Thanks again for your help. 
The 10 years anniversary of GBIF France went well (I guess), nobody told us that it was bad so ...

I sent a lot of questions the last few weeks and I would like to give solutions that I found for my issues. It could help others people :-). 


1. About the wrong indexation, I found two bugs on the checklist used for the name indexing :
- some of species don't have the entire classification (e.g. http://www.gbif.org/species/4814179)
- some of them send a NullPointerException (see error below) when I ran the searchText command directly on the server.

$ sudo nameindexer -testSearch "Canis familiaris Linnaeus, 1758"
org.apache.lucene.index.IndexFormatTooNewException: Format version is not supported (resource: MMapIndexInput(path="/data/lucene/namematching/cb/segments.gen")): -3 (needs to be between -2 and -2)
at org.apache.lucene.index.SegmentInfos$FindSegmentsFile.run(SegmentInfos.java:722)
at org.apache.lucene.index.StandardDirectoryReader.open(StandardDirectoryReader.java:52)
at org.apache.lucene.index.DirectoryReader.open(DirectoryReader.java:65)
at au.org.ala.names.search.ALANameSearcher.<init>(ALANameSearcher.java:117)
at au.org.ala.names.search.DwcaNameIndexer.main(DwcaNameIndexer.java:488)

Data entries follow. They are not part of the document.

-- ==== Sys2Proof/Tests/Slice0.lean ====
section
/-! SUPPORT. The model's own tests. Expected values are the spec's worked examples and vectors (spec/95_test_vectors.md,
named at each test) or are written out from its encodings; and, for every statement with hypotheses, a state that
meets them. -/

namespace Sys2Proof.Tests

open Sys2Proof.Machine

/-! Helpers. -/

/-- The header fields with every ignored one zero. -/
def head (count : BitVec 16) (src : Byte) : Header := ⟨0, 0, 0, count, 0, 0, src, 0⟩

/-- `HDR(f, n, s)` of spec/95_test_vectors.md. -/
def hdr (f n src : Byte) : List Byte :=
  [0x49, 0x4C, 0x44, 0x41, 0, 0, 0, f] ++ List.replicate 16 0 ++ [0, n, 0, 0, 0, 0, src, 0]

/-- The state after RESET with a stream attached. -/
def fed (bs : List Byte) : State := { State.reset with inp := Memory.ofBytes bs }

/-- With one host command pending. -/
def sent (c : HostCmd) (s : State) : State := { s with host := [c] }

/-- The next state, where there is one. -/
def after (o : Host.Outcome State Fault Refusal) : State :=
  match o with
  | .next t => t
  | .fault _ => State.reset
  | .refused _ => State.reset

/-- The answer is a next state of which `p` holds. -/
def nextWith (p : State → Bool) (o : Host.Outcome State Fault Refusal) : Bool :=
  match o with
  | .next t => p t
  | .fault _ => false
  | .refused _ => false

/-- A palette for source 1 (vectors V-L2-REC1 to REC4). -/
def recPalette : PaletteTable := ⟨[(1, true)], [(1, 3)], [(256, ⟨10, 20, 30⟩), (257, ⟨255, 128, 1⟩)]⟩

def recState (bs : List Byte) : State := { fed bs with pal := recPalette }

/-- A run over channel string `ch` with the colour `c` at the location drawn and the position (300, 400, 500). -/
def muxState (ch : Cells Byte) (n : BitVec 16) (c : Rgb) : State :=
  { State.reset with
      runState := .running
      sch := .channels
      lat := { ConfigRegs.zero with nch := n, ch := ch, fps := 1, pps := 1 }
      fb := ⟨0, 1, [(0, ⟨1, 1, 1, c⟩)]⟩
      wrk := { Working.reset with pos := ⟨300, 400, 500⟩ } }

/-! WellFormed: one ill-formed term for each check (R95). -/

theorem test_wf_end_needs_zero : wellFormed (.endBlock 0 (head 1 0)) = false := by decide

theorem test_wf_idx3d_needs_records : wellFormed (.idx3d (head 0 0)) = false := by decide

theorem test_wf_idx2d_needs_records : wellFormed (.idx2d (head 0 0)) = false := by decide

theorem test_wf_pal_needs_records : wellFormed (.pal (head 0 0)) = false := by decide

theorem test_wf_tc3d_needs_records : wellFormed (.tc3d (head 0 0)) = false := by decide

theorem test_wf_tc2d_needs_records : wellFormed (.tc2d (head 0 0)) = false := by decide

theorem test_wf_illegal_needs_records : wellFormed (.illegal 3 (head 0 0)) = false := by decide

theorem test_wf_illegal_needs_code : [0, 1, 2, 4, 5].all (fun f => wellFormed (.illegal f (head 1 0)) = false) = true := by
  decide

/-! Decode: the words written out from R91, R95 and R110. -/

/-- V-L2-H10: every field of a header, each with a value of its own. -/
theorem test_decode_tc2d : decode Params.default
    [0x49, 0x4C, 0x44, 0x41, 0xAA, 0xBB, 0xCC, 0x05, 0x54, 0x45, 0x53, 0x54, 0x20, 0x20, 0x20, 0x20,
     0x53, 0x50, 0x45, 0x43, 0x20, 0x20, 0x20, 0x20, 0x00, 0x01, 0x12, 0x34, 0x56, 0x78, 0x00, 0xEE] =
    .ok (.tc2d ⟨0xAABBCC, 0x5445535420202020, 0x5350454320202020, 1, 0x1234, 0x5678, 0, 0xEE⟩) := by decide

theorem test_decode_end : decode Params.default (hdr 9 0 7) = .ok (.endBlock 9 (head 0 7)) := by decide

theorem test_decode_idx3d : decode Params.default (hdr 0 1 7) = .ok (.idx3d (head 1 7)) := by decide

theorem test_decode_idx2d : decode Params.default (hdr 1 2 3) = .ok (.idx2d (head 2 3)) := by decide

theorem test_decode_pal : decode Params.default (hdr 2 2 7) = .ok (.pal (head 2 7)) := by decide

theorem test_decode_tc3d : decode Params.default (hdr 4 1 0) = .ok (.tc3d (head 1 0)) := by decide

theorem test_decode_illegal : decode Params.default (hdr 3 1 0) = .ok (.illegal 3 (head 1 0)) ∧
    decode Params.default (hdr 6 1 0) = .ok (.illegal 6 (head 1 0)) ∧
    decode Params.default (hdr 255 1 0) = .ok (.illegal 255 (head 1 0)) := by decide

theorem test_decode_sigX : decode Params.default [0x78] = .ok .sigX := by decide

theorem test_decode_sigY : decode Params.default [0x79] = .ok .sigY := by decide

theorem test_decode_sigZ : decode Params.default [0x7A] = .ok .sigZ := by decide

theorem test_decode_sigL : decode Params.default [0x6C] = .ok .sigL := by decide

theorem test_decode_sigR : decode Params.default [0x72] = .ok .sigR := by decide

theorem test_decode_sigG : decode Params.default [0x67] = .ok .sigG := by decide

theorem test_decode_sigB : decode Params.default [0x62] = .ok .sigB := by decide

2. I still got issues with the punctuation or space in provider codes. My future work will focus on this.

3. I have successfully uploaded my dataset with more than 20 millions occurrences by following those steps :
  a.   I uploaded a DwCArchive with 15 occurrences in order to create the dataset into the system. I need to do this because the Zip File library using in biocache store can't open a file bigger than 1Go. 
  b.  I copied the real DwC-Archive instead of the fake one on the /collectory/upload/ folder
  c.  I asked our system administrator to increase the RAM in our Virtual Machine (from 4Go to 80Go).
  d.  I made some correction into the collectory-pluggin (you can see my email that I sent on June, 1st) and the load, process and indexation works well after this. It took ages but it worked.   
  e.  Our data is now visible into our portal (http://metadonnee.gbif.fr/public/showDataResource/dr179
I'm not sure it's the good way to do it but it works !


I removed all the tools using environmental layers but I will be really interested by a training about it in order to install it :-)! 


For my error with Institution UID instead of name, I just changed 
"caches.collections.enabled" to true in the configuration file of biocache and it works perfectly.

Thanks again!